— Вы… вам… Приказ, вероятно, секретный…
— Ну да, я здесь подожду.
Он плотно закрыл дверь, ничего не стало слышно. Села на банкетку, встала. Металась от двери до скамейки вечность, а по часам всего шесть минут.
Озаровский шел с ней рядом, на счастье молчал, и она прислушивалась к разговору генерала с Лешей.
— Они уж по существу в кольце: Крым, Каспий, мы. В Архангельске — Маннергейм, и главное — Питер…
— А как дела под Питером?
— К лету все кончится. Юденич — кадровый вояка. — Потом генерал что-то неодобрительно говорил про Ллойд-Джорджа и Клемансо и несколько раз повторил: — Если б не Черчилл. О, Черчилл — это ум. И организатор.
Перед банкетным залом остановились прощаться. И выплыл из двери Нектарий, сияя добротой и улыбками:
— Доставьте удовольствие: один бокал шампанского за пашу скорую победу, за здоровье и счастье жениха с невестой.
Ловушка. Виктория рванулась к Леше, двумя руками схватилась за его локоть:
— Что вы! Он так устал!
— Правда, ноги не держат.
— Всего пять минут вашего времени надобно мне, слово даю.
Леша усмехнулся.
— Кто может не верить вашему слову, господин Бархатов. Пойдемте, Виктория.
— Как же?.. — «Как ему сказать?» Она крепко сжимала его локоть. «Не понимает».
Леша улыбался, переглядывался с Нектарием (если б он знал!).
— Пять минут могут решить исход боя, а в отдыхе — пустяки.
Они вошли в буфетный зал. Гости усаживались за длинный стол. Сверкали белые скатерти, хрусталь, серебро.

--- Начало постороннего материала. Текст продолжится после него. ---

-- ==== Sys2Proof/Laws/Trap.lean ====
section
/-!
SUPPORT. What taking a trap does (R397), and the outcome of an instruction that traps (R398).
-/

namespace Sys2Proof.Machine

set_option Elab.async false

/-- The hart after the two steps of a trap. -/
theorem takeTrap_eq (c : Cause) (x : BitVec 64) (vec : Bool) (s : State) (h : freezing s s.curCore c = false) :
    takeTrap c x vec s = updMe s fun q => (q.record c x vec).vector := by
  have h1 : takeTrap c x vec s = updMe (updMe s fun q => q.record c x vec) Hart.vector := by
    unfold takeTrap; rw [h]; rfl
  have h2 : ∀ u : State, ∀ f g : Hart → Hart, updMe (updMe u f) g = updMe u fun q => g (f q) := by
    intro u f g
    have e : updMe (updMe u f) g = updCore (updCore u u.curCore fun q => q.setHart u.curSlot (f (me u))) u.curCore fun q =>
      q.setHart u.curSlot (g (me (updMe u f))) := rfl
    rw [e, updCore_updCore, me_updMe]
    simp only [setHart_setHart]
    rfl
  rw [h1, h2]

theorem restKept_updMe (s : State) (f : Hart → Hart) : RestKept s (updMe s f) := by
  refine ⟨by rw [myCore_updMe]; rfl, ⟨?_, ?_⟩, fun a => rfl, rfl⟩
  · intro k hk; exact hartAt_setHart_slot _ _ _ _ _ hk
  · intro c hc; exact coreAt_updCore_ne _ _ _ _ hc

theorem entered_takeTrap (c : Cause) (x : BitVec 64) (vec : Bool) (s : State) (h : freezing s s.curCore c = false) :
    Entered s (takeTrap c x vec s) c x vec := by
  rw [takeTrap_eq c x vec s h]
  refine ⟨?_, ?_, ?_, ?_, ?_, ?_, ?_, ?_⟩ <;> simp only [me_updMe, gr] <;>
    simp only [Hart.vector, Hart.record, Hart.goOn, Hart.gr, Hart.untrapped, Hart.sys]
  · rfl
  · have key : ∀ b v : Bool, ((if v then (4 : BitVec 64) else 0) ||| (if b then 3 else 0)) ||| 1 =
        1 ||| (if b then 2 else 0) ||| (if v then 4 else 0) := by decide
    exact key _ _
  · rfl
  · intro hr; simp [hr]
  · intro r; trivial
  · congr 1
    simp [BitVec.and_assoc]

/-- The outcome of an instruction whose parts trap. -/
theorem finish_trap (c : Cause) (x : BitVec 64) (s : State) (h : Settled s) :
    finish (.trap c x s) = .next (takeTrap c x false s) := by
  unfold finish
  by_cases hv : isVecHart s = true
  · simp [hv, h hv]
  · simp [hv]

theorem takesTrap_of {i : Instr} {s : State} {c : Cause} {x : BitVec 64} (h : exec i s = finish (.trap c x s)) : TakesTrap i s c x := by
  intro hs hf
  refine ⟨_, h.trans (finish_trap c x s hs), entered_takeTrap c x false s hf, ?_, ?_⟩
  · rw [takeTrap_eq c x false s hf, myCore_updMe]; rfl
  · rw [takeTrap_eq c x false s hf]; exact restKept_updMe s _

end Sys2Proof.Machine
end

— Господа! — голос Нектария раздался как труба.
Стало тихо. Сколько глаз устремились на Лешу и на нее!
— Господа! Напоминаю, что господин поручик отбывает на фронт. На партизанский фронт. Предлагаю проводить его тостом. Метр, шампанского всем!
Хлопало шампанское, тонко звенели бокалы, неслышно метались лакеи, Нектарий властно и мрачно оглядывал всех. Бокал запрыгал в руке Виктории, Леша взял его и держал, пока слушали тост.

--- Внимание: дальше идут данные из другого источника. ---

theorem RoundTrip.bankAccess (core_ : Nat) (way_ : Nat) : RoundTrip.Statement (.bankAccess core_ way_) := fun _ h => absurd rfl h

theorem RoundTrip.timedRetry (core_ : Nat) (slot_ : BitVec 3) : RoundTrip.Statement (.timedRetry core_ slot_) := fun _ h => absurd rfl h

theorem RoundTrip.acknowledgement (id_ : Nat) : RoundTrip.Statement (.acknowledgement id_) := fun _ h => absurd rfl h

theorem RoundTrip.probe (id_ : Nat) : RoundTrip.Statement (.probe id_) := fun _ h => absurd rfl h

theorem RoundTrip.echo (id_ : Nat) : RoundTrip.Statement (.echo id_) := fun _ h => absurd rfl h

theorem RoundTrip.route (id_ : Nat) : RoundTrip.Statement (.route id_) := fun _ h => absurd rfl h

theorem RoundTrip.transientRead (id_ : Nat) : RoundTrip.Statement (.transientRead id_) := fun _ h => absurd rfl h

theorem RoundTrip.transientWrite (id_ : Nat) : RoundTrip.Statement (.transientWrite id_) := fun _ h => absurd rfl h

theorem RoundTrip.eviction (core_ : Nat) (line_ : Nat) : RoundTrip.Statement (.eviction core_ line_) := fun _ h => absurd rfl h

theorem RoundTrip.transientFailure (id_ : Nat) : RoundTrip.Statement (.transientFailure id_) := fun _ h => absurd rfl h

theorem RoundTrip.persistentRequest (id_ : Nat) : RoundTrip.Statement (.persistentRequest id_) := fun _ h => absurd rfl h

theorem RoundTrip.deactivation (id_ : Nat) : RoundTrip.Statement (.deactivation id_) := fun _ h => absurd rfl h

theorem RoundTrip.countdownExpiry (core_ : Nat) (slot_ : BitVec 3) (dest_ : Nat) : RoundTrip.Statement (.countdownExpiry core_ slot_ dest_) := fun _ h => absurd rfl h

theorem RoundTrip.rangeSearch (core_ : Nat) (slot_ : BitVec 3) (va_ : BitVec 64) : RoundTrip.Statement (.rangeSearch core_ slot_ va_) := fun _ h => absurd rfl h

theorem RoundTrip.headerReread (core_ : Nat) (slot_ : BitVec 3) : RoundTrip.Statement (.headerReread core_ slot_) := fun _ h => absurd rfl h

theorem RoundTrip.editRetry (core_ : Nat) (slot_ : BitVec 3) : RoundTrip.Statement (.editRetry core_ slot_) := fun _ h => absurd rfl h

theorem RoundTrip.lockRetry (core_ : Nat) (slot_ : BitVec 3) : RoundTrip.Statement (.lockRetry core_ slot_) := fun _ h => absurd rfl h

theorem RoundTrip.dropRequest (id_ : Nat) (core_ : Nat) : RoundTrip.Statement (.dropRequest id_ core_) := fun _ h => absurd rfl h

theorem RoundTrip.engineDrop (id_ : Nat) (col_ : Nat) : RoundTrip.Statement (.engineDrop id_ col_) := fun _ h => absurd rfl h

theorem RoundTrip.dropAcknowledgement (id_ : Nat) : RoundTrip.Statement (.dropAcknowledgement id_) := fun _ h => absurd rfl h

theorem RoundTrip.drop (core_ : Nat) : RoundTrip.Statement (.drop core_) := fun _ h => absurd rfl h

theorem RoundTrip.move (col_ : Nat) : RoundTrip.Statement (.move col_) := fun _ h => absurd rfl h

theorem RoundTrip.ddrop (core_ : Nat) : RoundTrip.Statement (.ddrop core_) := fun _ h => absurd rfl h

theorem RoundTrip.idrop (core_ : Nat) : RoundTrip.Statement (.idrop core_) := fun _ h => absurd rfl h

theorem RoundTrip.walkerPiece (col_ : Nat) : RoundTrip.Statement (.walkerPiece col_) := fun _ h => absurd rfl h

theorem RoundTrip.requestBegins (col_ : Nat) (e_ : Nat) : RoundTrip.Statement (.requestBegins col_ e_) := fun _ h => absurd rfl h

theorem RoundTrip.batch (col_ : Nat) (e_ : Nat) : RoundTrip.Statement (.batch col_ e_) := fun _ h => absurd rfl h

theorem RoundTrip.requestComplete (col_ : Nat) (e_ : Nat) : RoundTrip.Statement (.requestComplete col_ e_) := fun _ h => absurd rfl h

theorem RoundTrip.contribution (col_ : Nat) (k_ : Nat) : RoundTrip.Statement (.contribution col_ k_) := fun _ h => absurd rfl h

theorem RoundTrip.initialise (id_ : Nat) : RoundTrip.Statement (.initialise id_) := fun _ h => absurd rfl h

theorem RoundTrip.credit (id_ : Nat) : RoundTrip.Statement (.credit id_) := fun _ h => absurd rfl h

theorem RoundTrip.arrive (id_ : Nat) : RoundTrip.Statement (.arrive id_) := fun _ h => absurd rfl h

theorem RoundTrip.errorArrive (id_ : Nat) : RoundTrip.Statement (.errorArrive id_) := fun _ h => absurd rfl h

theorem RoundTrip.query (id_ : Nat) : RoundTrip.Statement (.query id_) := fun _ h => absurd rfl h

theorem RoundTrip.wireCompletion (col_ : Nat) (wire_ : BitVec 2) (k_ : Nat) : RoundTrip.Statement (.wireCompletion col_ wire_ k_) := fun _ h => absurd rfl h

theorem RoundTrip.barwTimeout (core_ : Nat) (slot_ : BitVec 3) : RoundTrip.Statement (.barwTimeout core_ slot_) := fun _ h => absurd rfl h

theorem RoundTrip.parkTimeout (core_ : Nat) (slot_ : BitVec 3) : RoundTrip.Statement (.parkTimeout core_ slot_) := fun _ h => absurd rfl h

theorem RoundTrip.decisionCycle : RoundTrip.Statement (.decisionCycle) := fun _ h => absurd rfl h

theorem RoundTrip.contextSwitch (q_ : Nat) : RoundTrip.Statement (.contextSwitch q_) := fun _ h => absurd rfl h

— Поднимаю чару за единую, неделимую, великую Русь. За русское офицерство, преданное родине, долгу, беззаветно борющееся с красной чумой. За представителя лучшего офицерства — господина поручика, за то, чтоб побольше было таких офицеров, а не штабных жеребчиков. — Он сказал это зло, с вызовом, и выкрикнул: — За господина поручика — ура!
Нестройно подхватили «ура», выпили шампанское. Леша отдал пустые бокалы, шагнул вперед и стал смирно:
— Благодарю за оказанную честь и даю клятву до конца выполнить перед родиной свой долг солдата.
Дружно захлопали и дружно прокричали «ура». Генерал подал ему руку:
— Блестящих вам успехов, — притянул к себе, три раза поцеловал и сказал растроганным голосом: — Дорогой… дорогой поручик Турунов.
Ну, наконец, конец. Виктория низко поклонилась всему обществу.
— Турунов? — крикнул кто-то, и торопливо, с восточным акцентом: — Со мной в училище был Турунов, друг, Леней звали, — не родственник?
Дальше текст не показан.